It turns out that, in order to find all occurrences of our query word w (which is equivalent to finding the first and last suffix beginning with w), we can make a tiny adjustment to our search algorithm. 

Specifically, instead of doing a single binary search to determine whether or not we have any matches, do two binary searches with slightly different "success" criteria:

* Find the i-th suffix that begins with w such that the (i-1)-th suffix does not start with w. This is the start of the range of matches
* Find the j-th suffix that begins with w such that the (j+1)-th suffix does not start with w. This is the end of the range of matches

> Note that, if the first binary search (to find the start of the range of matches) fails, we can skip the second binary search entirely, as w is guaranteed to not exist in D. 

> Also note that, when we do the second binary search (to find the end of the range of matches), we don't have to start our binary search with the full range of the Suffix Array: instead, because we're guaranteed that the j-th suffix must come after the i-th suffix, we can perform our second binary search in the range between i and the end of the Suffix Array.

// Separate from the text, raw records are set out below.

/-! The packet path: pools, tiers, dispatch, admission, scheduling, egress and Rimstone. -/

/-- R225, R227, R228: a valid pool is enabled with every buffer free, and disabled only with none allocated; a request at the
register port takes a free buffer of the pool that serves it, or says why not; a buffer freed is allocated no more, a double
free or a bad index frees nothing and is counted, and a buffer whose state bit is lost is taken out of service. -/
def Obligations.PoolCommands : Prop :=
  ∀ (n m : Nat) (s : State), n < 16 →
    let b := s.dev.body
    let pg := Pg.pool n
    (s.reaches m (pg + 0x10) →
      (s.reg pg R.PG_EN = 0 → b.poolValid n = true → ∃ t, exec (.poolEnable n m) s = .next t ∧ t.reg pg R.PG_EN = 1 ∧
        t.reg pg R.POOL_FREE_CNT = s.reg pg R.POOL_COUNT ∧ t.reg pg R.POOL_MIN = s.reg pg R.POOL_COUNT ∧
        t.dev.body.allocOf n = [] ∧ s.keeps t [pg]) ∧
      (s.reg pg R.PG_EN = 0 → b.poolValid n = false → ∃ t, exec (.poolEnable n m) s = .next t ∧ t.reg pg R.PG_EN = 0 ∧
        t.evt pg R.POOL_EVT_BADCFG ∧ s.keeps t [pg]) ∧
      (s.reg pg R.PG_EN = 1 → exec (.poolEnable n m) s = .next s) ∧
      (s.reg pg R.PG_EN = 0 → exec (.poolDisable n m) s = .next s) ∧
      (s.reg pg R.PG_EN = 1 → b.allocOf n = [] → ∃ t, exec (.poolDisable n m) s = .next t ∧ t.reg pg R.PG_EN = 0 ∧ s.keeps t [pg]) ∧
      (s.reg pg R.PG_EN = 1 → b.allocOf n ≠ [] → ∃ t, exec (.poolDisable n m) s = .next t ∧ t.reg pg R.PG_EN = 1 ∧
        t.evt pg R.POOL_EVT_BADCFG ∧ t.dev.body.allocOf n = b.allocOf n ∧ s.keeps t [pg])) ∧
    (s.takes m (pg + 0xB4) →
      (∀ k, b.poolFor 5 (s.reg pg R.POOL_MEM) (b.poolSize n) = some k → s.reg (Pg.pool k) R.POOL_FREE_CNT ≠ 0 →
        (b.allocOf k).Pairwise (· < ·) →
        ∃ t i, exec (.poolAlloc n m) s = .next t ∧ t.reg pg R.POOL_ALLOC_RC = 0 ∧ t.reg pg R.POOL_ALLOC_POOL = k ∧
          t.reg pg R.POOL_ALLOC_IDX = i % 2 ^ 28 ∧ i ∉ b.allocOf k ∧ i ∈ t.dev.body.allocOf k ∧
          (∀ j, j ≠ i → (j ∈ t.dev.body.allocOf k ↔ j ∈ b.allocOf k)) ∧
          t.reg (Pg.pool k) R.POOL_FREE_CNT = s.reg (Pg.pool k) R.POOL_FREE_CNT - 1 ∧ s.keeps t [pg, Pg.pool k]) ∧
      (∀ k, b.poolFor 5 (s.reg pg R.POOL_MEM) (b.poolSize n) = some k → s.reg (Pg.pool k) R.POOL_FREE_CNT = 0 →
        ∃ t, exec (.poolAlloc n m) s = .next t ∧ t.reg pg R.POOL_ALLOC_RC = 1 ∧ t.dev.body.buf = b.buf ∧
          s.keeps t [pg, Pg.pool k]) ∧
      (b.poolFor 5 (s.reg pg R.POOL_MEM) (b.poolSize n) = none →
        ∃ t, exec (.poolAlloc n m) s = .next t ∧ t.reg pg R.POOL_ALLOC_RC = 2 ∧ t.dev.body.buf = b.buf ∧ s.keeps t [pg])) ∧
    (∀ i, s.takes m (pg + 0xBC) → i < 2 ^ 28 → (n, i) ∉ b.buf.bitBad →
      (i < s.reg pg R.POOL_COUNT → i ∈ b.allocOf n → ∃ t, exec (.poolFree n i m) s = .next t ∧
        t.dev.body.allocOf n = (b.allocOf n).erase i ∧
        t.reg pg R.POOL_FREE_CNT = (s.reg pg R.POOL_FREE_CNT + 1) % 2 ^ 28 ∧ s.keeps t [pg]) ∧
      (i < s.reg pg R.POOL_COUNT → i ∉ b.allocOf n → ∃ t, exec (.poolFree n i m) s = .next t ∧ t.dev.body.buf = b.buf ∧
        t.flt pg R.POOL_FLT_DFREE ∧ t.reg pg R.POOL_DFREE = min (s.reg pg R.POOL_DFREE + 1) (2 ^ 32 - 1) ∧ s.keeps t [pg] ∧
        (s.reg pg (fltEn R.POOL_FLT_DFREE) = 1 → ∃ r ∈ t.dev.body.irq.reports, r.page = pg ∧ r.bit = R.POOL_FLT_DFREE ∧
          r.info.master = m ∧ r.info.addr = i)) ∧
      (s.reg pg R.POOL_COUNT ≤ i → ∃ t, exec (.poolFree n i m) s = .next t ∧ t.dev.body.buf = b.buf ∧
        t.reg pg R.POOL_BADIDX = min (s.reg pg R.POOL_BADIDX + 1) (2 ^ 32 - 1) ∧ s.keeps t [pg])) ∧
    (∀ i, s.takes m (pg + 0xBC) → i < 2 ^ 28 → (n, i) ∈ b.buf.bitBad → i < s.reg pg R.POOL_COUNT → (b.allocOf n).Nodup →
      ∃ t, exec (.poolFree n i m) s = .next t ∧ t.flt pg R.POOL_FLT_STATE_ECC ∧ i ∈ t.dev.body.deadOf n ∧ i ∉ t.dev.body.allocOf n ∧
        t.reg pg R.POOL_FREE_CNT = s.reg pg R.POOL_FREE_CNT ∧ t.reg pg R.POOL_LOST = min (s.reg pg R.POOL_LOST + 1) (2 ^ 28 - 1) ∧
        s.keeps t [pg, Pg.rim])

/-- R274, R275, R279, R284: a snapshot copies the balance of every ledger at one edge and shows its time, and is skipped while an evaluation runs; an
evaluation that finds nothing counts an audit and no discrepancy, and one that finds a discrepancy in one ledger reports it; an
injected amount is kept for the next snapshot. -/
def Obligations.RimstoneLedgers : Prop :=
  ∀ (s : State),
    let b := s.dev.body
    (s.runs [13] → s.reg Pg.rim R.RIM_EN = 1 → b.rim.snapOpen = false →
      ∃ t, exec .rimstoneSnapshot s = .next t ∧ t.dev.body.rim.snapOpen = true ∧ t.dev.body.rim.snapAt = b.tod ∧
        (∀ l < 55, Sp.get 0 t.dev.body.rim.snapBal l = b.balance l ∧
          Sp.get 0 t.dev.body.rim.snapIn l = Sp.get 0 b.rim.ins l ∧ Sp.get 0 t.dev.body.rim.snapOut l = Sp.get 0 b.rim.outs l) ∧
        t.reg Pg.rim R.RIM_AUD_SEC = b.todNs / 1000000000 % 2 ^ 32 ∧ t.reg Pg.rim R.RIM_AUD_NS = b.todNs % 1000000000 ∧
        s.keeps t [Pg.rim]) ∧
    (s.reg Pg.rim R.RIM_EN = 0 → exec .rimstoneSnapshot s = .next s) ∧
    (s.runs [13] → s.reg Pg.rim R.RIM_EN = 1 → b.rim.snapOpen = true →
      ∃ t, exec .rimstoneSnapshot s = .next t ∧ t.dev.body.rim = b.rim ∧ t.evt Pg.rim R.RIM_EVT_OVR ∧ s.keeps t [Pg.rim]) ∧
    (s.runs [13] → b.rim.snapOpen = true → (∀ l < 55, b.discrepancy l = 0) →
      ∃ t, exec .rimstoneAudit s = .next t ∧ t.dev.body.rim.snapOpen = false ∧
        t.reg Pg.rim R.RIM_AUD_CNT = (s.reg Pg.rim R.RIM_AUD_CNT + 1) % 2 ^ 32 ∧
        t.reg Pg.rim R.RIM_DISC_CNT = s.reg Pg.rim R.RIM_DISC_CNT ∧ t.dev.body.rim.prevBal = b.rim.snapBal ∧ s.keeps t [Pg.rim]) ∧
    (s.runs [13] → b.rim.snapOpen = true → ∀ l < 55, b.discrepancy l ≠ 0 → (∀ k < 55, k ≠ l → b.discrepancy k = 0) →
      ∃ t, exec .rimstoneAudit s = .next t ∧ t.dev.body.rim.snapOpen = false ∧ t.reg Pg.rim R.RIM_DISC_LEDGER = l ∧
        t.reg Pg.rim R.RIM_DISC_SIZE_LO = b.discrepancy l % 2 ^ 32 ∧ t.evt Pg.rim R.RIM_EVT_DISC ∧ t.flt Pg.rim R.RIM_FLT_DISC ∧
        s.keeps t [Pg.rim]) ∧
    (∀ m, s.takes m (Pg.rim + 0xA0) → s.reg Pg.rim R.RIM_INJ_LEDGER < 55 →
      ∃ t, exec (.rimInject m) s = .next t ∧
        Sp.get 0 t.dev.body.rim.arm (s.reg Pg.rim R.RIM_INJ_LEDGER) = encSigned 64 (signed 32 (s.reg Pg.rim R.RIM_INJ_AMT)) ∧
        t.reg Pg.rim R.RIM_INJ_LEDGER = s.reg Pg.rim R.RIM_INJ_LEDGER ∧ s.keeps t [Pg.rim])

/-- R214, R216, R221, R222: a spill moves 16 cells of the tail to a Sump span behind the spill section, or is counted where no span
is to be had; refill reads start below ADM_REFILL_LO and go on to ADM_REFILL_HI along the front of the spill section, for no more cells
than REFILL has room for; a span read back
brings its cells behind the head, and an unreadable one is reported; the orphan sweep returns every orphan. -/
def Obligations.SpillAndRefill : Prop :=
  ∀ (q : Nat) (s : State), q < 2 ^ 20 →
    let b := s.dev.body
    let x := b.queueOf q
    (s.runs [13, 18] → b.sumpServes = true → x.spill = true → 16 ≤ x.tail.length →
      (∀ c ∈ x.tail.take 16, ∀ p, b.pkt c.pid = some p → p.linkBad = false) →
      (∀ n, b.poolFor 2 1 4096 = some n → s.reg (Pg.pool n) R.POOL_FREE_CNT ≠ 0 →
        ∃ t sp, exec (.spillSpanWrite q) s = .next t ∧ (t.dev.body.queueOf q).spans = x.spans ++ [sp] ∧ sp.far = false ∧
          sp.cells = x.tail.take 16 ∧ sp.pool = n ∧ sp.buf ∈ t.dev.body.allocOf n ∧ (t.dev.body.queueOf q).tail = x.tail.drop 16 ∧
          (t.dev.body.queueOf q).head = x.head ∧ (∀ k, k ≠ q → t.dev.body.queueOf k = b.queueOf k)) ∧
      ((b.poolFor 2 1 4096 = none ∨ ∃ n, b.poolFor 2 1 4096 = some n ∧ s.reg (Pg.pool n) R.POOL_FREE_CNT = 0) →
        ∃ t, exec (.spillSpanWrite q) s = .next t ∧ t.dev.body.buf = b.buf ∧
          t.ctr Pg.chm SPILL_NOSPAN = (s.ctr Pg.chm SPILL_NOSPAN + 1) % 2 ^ 64)) ∧
    (s.runs [13] → x.spill = true → (x.head.length + Body.inFlight x < prLo (b.prof q) ∨
        (x.refilling = true ∧ x.head.length + Body.inFlight x < prHi (b.prof q))) →
      ∃ t, exec (.refillRead q) s = .next t ∧
        let y := t.dev.body.queueOf q
        y.refilling = decide (x.head.length + Body.inFlight y < prHi (b.prof q)) ∧
        y.head = x.head ∧ y.tail = x.tail ∧ y.spans.map (·.cells) = x.spans.map (·.cells) ∧
        Body.inFlight x ≤ Body.inFlight y ∧ Body.inFlight y ≤ Body.inFlight x + (b.clsFree .refill - (b.refillFlight : Int)).toNat ∧
        x.head.length + Body.inFlight y ≤ max (x.head.length + Body.inFlight x) (prHi (b.prof q) + 15)) ∧
    (∀ sp rest, s.runs [13] → b.sumpServes = true → x.spans = sp :: rest → sp.flight ≠ 0 → sp.far = false → rest ≠ [] →
      x.sumpUeArm = false →
      let a := b.bufAddr sp.pool sp.buf
      (∀ l ∈ Body.linesOf a 4096 ++ Body.linesOf (Sump.sideAddr a) 128, b.lineBad l = false) → Sump.sideAddr a < Sump.scratchEnd →
      Body.sideOk (Mem.read b.mem.sump (Sump.sideAddr a) 128) q sp.seq 0 = true →
      (∀ c ∈ x.head ++ sp.cells, ∃ p, b.pkt c.pid = some p ∧ p.hole = false) →
      ∃ t, exec (.refillComplete q) s = .next t ∧ (t.dev.body.queueOf q).spans = rest ∧ (t.dev.body.queueOf q).tail = x.tail ∧
        (t.dev.body.queueOf q).head.map (fun c => (c.pid, c.pos)) = (x.head ++ sp.cells).map fun c => (c.pid, c.pos)) ∧
    (∀ sp rest, s.runs [13] → b.sumpServes = true → x.spans = sp :: rest → sp.flight ≠ 0 → sp.far = false → x.sumpUeArm = true →
      ∃ t, exec (.refillComplete q) s = .next t ∧ (t.dev.body.queueOf q).spans = rest ∧ t.flt Pg.chm R.CHM_FLT_SUMP_UE) ∧
    (s.runs [13] → b.buf.orphans ≠ [] →
      ∃ t, exec .orphanSweep s = .next t ∧ t.dev.body.buf.orphans = [] ∧ t.dev.body.buf.orphanBooked = 0 ∧ t.evt Pg.chm R.CHM_EVT_ORPHAN ∧
        t.ctr Pg.chm CHM_ORPHAN = (s.ctr Pg.chm CHM_ORPHAN + b.buf.orphans.length) % 2 ^ 64)

/-- R215, R348: far migration takes up the last 256 Sump spans of a long-haul queue beyond its Sump share, towards a far span; when
the copy completes, the far span takes their place with their cells. -/
def Obligations.FarMigration : Prop :=
  ∀ (q : Nat) (s : State), q < 2 ^ 20 → s.runs [13, 4] →
    let b := s.dev.body
    let x := b.queueOf q
    (∀ port, port < 2 → b.qLong q = true → x.spill = true → prSumpShare (b.prof q) < x.sump → Body.lastSump x.spans = true →
      x.migr = none → b.farReady port = true →
      (∀ n, b.poolFor 3 (2 + port) 1048576 = some n → b.poolLevel n ≠ 2 → s.reg (Pg.pool n) R.POOL_FREE_CNT ≠ 0 →
        ∃ t m, exec (.farMigrate q port) s = .next t ∧ (t.dev.body.queueOf q).migr = some m ∧ m.port = port ∧ m.pool = n ∧
          m.buf ∈ t.dev.body.allocOf n ∧ m.since = b.clk ∧ some m.first = (x.spans.drop (x.spans.length - 256)).head?.map (·.seq) ∧
          (t.dev.body.queueOf q).spans = x.spans ∧ (t.dev.body.queueOf q).head = x.head ∧ (t.dev.body.queueOf q).tail = x.tail) ∧
      (∀ n, b.poolFor 3 (2 + port) 1048576 = some n → b.poolLevel n = 2 → exec (.farMigrate q port) s = .next s) ∧
      (b.poolFor 3 (2 + port) 1048576 = none →
        ∃ t, exec (.farMigrate q port) s = .next t ∧ t.dev.body.buf = b.buf ∧
          t.ctr Pg.chm FAR_NOSPAN = (s.ctr Pg.chm FAR_NOSPAN + 1) % 2 ^ 64)) ∧
    (∀ m, x.migr = some m → b.farReady m.port = true → b.sumpServes = true → q ∉ b.far.heldCopy → m.port ∉ b.far.armHold →
      let mine := fun (s : Span) => !s.far && decide ((s.seq + 2 ^ 32 - m.first) % 2 ^ 32 < 256)
      let old := x.spans.filter mine
      let front := x.spans.takeWhile fun s => !mine s
      ∃ t f, exec (.farCopyComplete q) s = .next t ∧ (t.dev.body.queueOf q).migr = none ∧
        (t.dev.body.queueOf q).spans = front ++ [f] ++ x.spans.drop (front.length + old.length) ∧ f.far = true ∧ f.port = m.port ∧
        f.pool = m.pool ∧ f.buf = m.buf ∧ f.cells = (old.map (·.cells)).flatten ∧
        (t.dev.body.queueOf q).head = x.head ∧ (t.dev.body.queueOf q).tail = x.tail)

/-- R82, R124, R137, R183, R197: where the dispatcher's weighted round robin comes to a source, its head leaves the front of it (an entrance
FIFO, the recirculation buffer, the inject source) and enters stage 7 under a number of its own, and the source is counted served; nothing
that the pipeline does writes a table or a memory. A source whose turn it is not is not served. A head whose bytes are in error is lost. The
dispatchers' stalls are counted. -/
def Obligations.HeadsAreDispatched : Prop :=
  (∀ (src : Nat) (lag : Bool) (s : State), src < 528 → s.runs [15] →
    let b := s.dev.body
    let gal := if src < 512 then src / 64 else (src - 512) % 8
    let goes := fun (t : State) => b.pipe.nextPid ∈ t.dev.body.pipe.stage7 ∧ t.dev.body.pipe.disp = (b.headServe gal src).pipe.disp ∧
      t.dev.body.tbls = b.tbls ∧ t.dev.body.mem = b.mem
    (b.canDispatch gal = false ∨ b.headTurn gal src = false → exec (.headDispatch src lag) s = .next s) ∧
    (b.canDispatch gal = true → b.headTurn gal src = true →
      (∀ e rest, src < 512 → b.fifo src = e :: rest → gal ∉ b.net.entEcc →
        ∃ t, exec (.headDispatch src lag) s = .next t ∧ t.dev.body.fifo src = rest ∧ goes t) ∧
      (∀ e rest, src < 512 → b.fifo src = e :: rest → gal ∈ b.net.entEcc →
        ∃ t, exec (.headDispatch src lag) s = .next t ∧ t.dev.body.fifo src = rest ∧ t.flt (Pg.preclass gal) R.ENT_FLT_ECC ∧
          t.dev.body.pipe.stage7 = b.pipe.stage7) ∧
      (∀ g pid rest p, g < 8 → src = 512 + g → Sp.get [] b.pipe.rcyHold g = pid :: rest → b.pkt pid = some p →
        ∃ t, exec (.headDispatch src lag) s = .next t ∧ Sp.get [] t.dev.body.pipe.rcyHold g = rest ∧ goes t) ∧
      (∀ g x rest, g < 8 → src = 520 + g → Sp.get [] b.pipe.injQ g = x :: rest →
        ∃ t, exec (.headDispatch src lag) s = .next t ∧ Sp.get [] t.dev.body.pipe.injQ g = rest ∧ goes t))) ∧
  (∀ (n : Nat) (s : State), s.runs [15] →
    (∃ t, exec (.vaultStallEnd (.bank n)) s = .next t ∧ t.reg Pg.vault R.VLT_STALL = min (s.reg Pg.vault R.VLT_STALL + n) (2 ^ 32 - 1) ∧
      t.evt Pg.vault R.VLT_EVT_STALL ∧ s.keeps t [Pg.vault]) ∧
    ∃ t, exec (.vaultStallEnd (.writeback n)) s = .next t ∧ t.reg Pg.stc R.STC_STALL = min (s.reg Pg.stc R.STC_STALL + n) (2 ^ 32 - 1) ∧
      s.keeps t [Pg.stc])

/-- R209 to R212, R111: at stage 7 a packet waits for its verdict; one to be dropped is gone, its queue untouched; one that its
profile's depth does not admit is gone; and one that fits its queue's share and the SHARED class is behind the head of its queue. -/
def Obligations.AdmissionDecides : Prop :=
  ∀ (src pid : Nat) (p : Pkt) (s : State), src < 528 → s.runs [13] →
    let b := s.dev.body
    let x := b.queueOf p.queue
    let pr := b.prof p.queue
    let n := cellsOf p.len
    let col := if p.colour = 3 then 0 else p.colour
    b.pipe.stage7.find? (fun i => match b.pkt i with | some p => p.src == src | none => false) = some pid → b.pkt pid = some p →
    (p.verdict = .unknown → exec (.admission src) s = .next s) ∧
    (p.verdict ≠ .unknown → p.admitted = false → p.disp = .drop →
      ∃ t, exec (.admission src) s = .next t ∧ t.dev.body.pipe.stage7 = b.pipe.stage7.erase pid ∧ t.dev.body.pkt pid = none ∧
        t.dev.body.buf.queues = b.buf.queues) ∧
    (p.verdict = .good → p.admitted = false → p.disp = .enqueue → prValid pr = true → prMax pr col < (x.depth + n + 15) / 16 →
      ∃ t, exec (.admission src) s = .next t ∧ t.dev.body.pipe.stage7 = b.pipe.stage7.erase pid ∧ t.dev.body.pkt pid = none ∧
        t.dev.body.buf.queues = b.buf.queues) ∧
    (p.verdict = .good → p.admitted = false → p.disp = .enqueue → prValid pr = true → (x.depth + n + 15) / 16 ≤ prMax pr col →
      x.spill = false → x.chm + n ≤ prShare pr → (n : Int) ≤ b.clsFree .shared → p.hole = false →
      (∀ c ∈ x.head, ∃ p', b.pkt c.pid = some p' ∧ p'.hole = false) →
      ∃ t, exec (.admission src) s = .next t ∧ t.dev.body.pipe.stage7 = b.pipe.stage7.erase pid ∧
        (t.dev.body.queueOf p.queue).head = x.head ++ Body.qcells p pid ∧ (t.dev.body.queueOf p.queue).tail = x.tail ∧
        (∃ p', t.dev.body.pkt pid = some p' ∧ p'.admitted = true ∧ p'.data = p.data) ∧
        (∀ k, k ≠ p.queue → t.dev.body.queueOf k = b.queueOf k))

For example, to search for the query w = GC in our database string D = GCATCGC, we would have the following first binary search to find the start of the range of matches. Notice how, even though we we found a match to GC in the second part of the figure (GCATCGC), it was not yet a success: the suffix before our match also started with GC (GC), which we cannot have. We specifically need to find a suffix beginning with GC such that the suffix before it does not begin with GC, which we find in the third part of the figure (GC, which is preceded by CGC, which does not start with GC).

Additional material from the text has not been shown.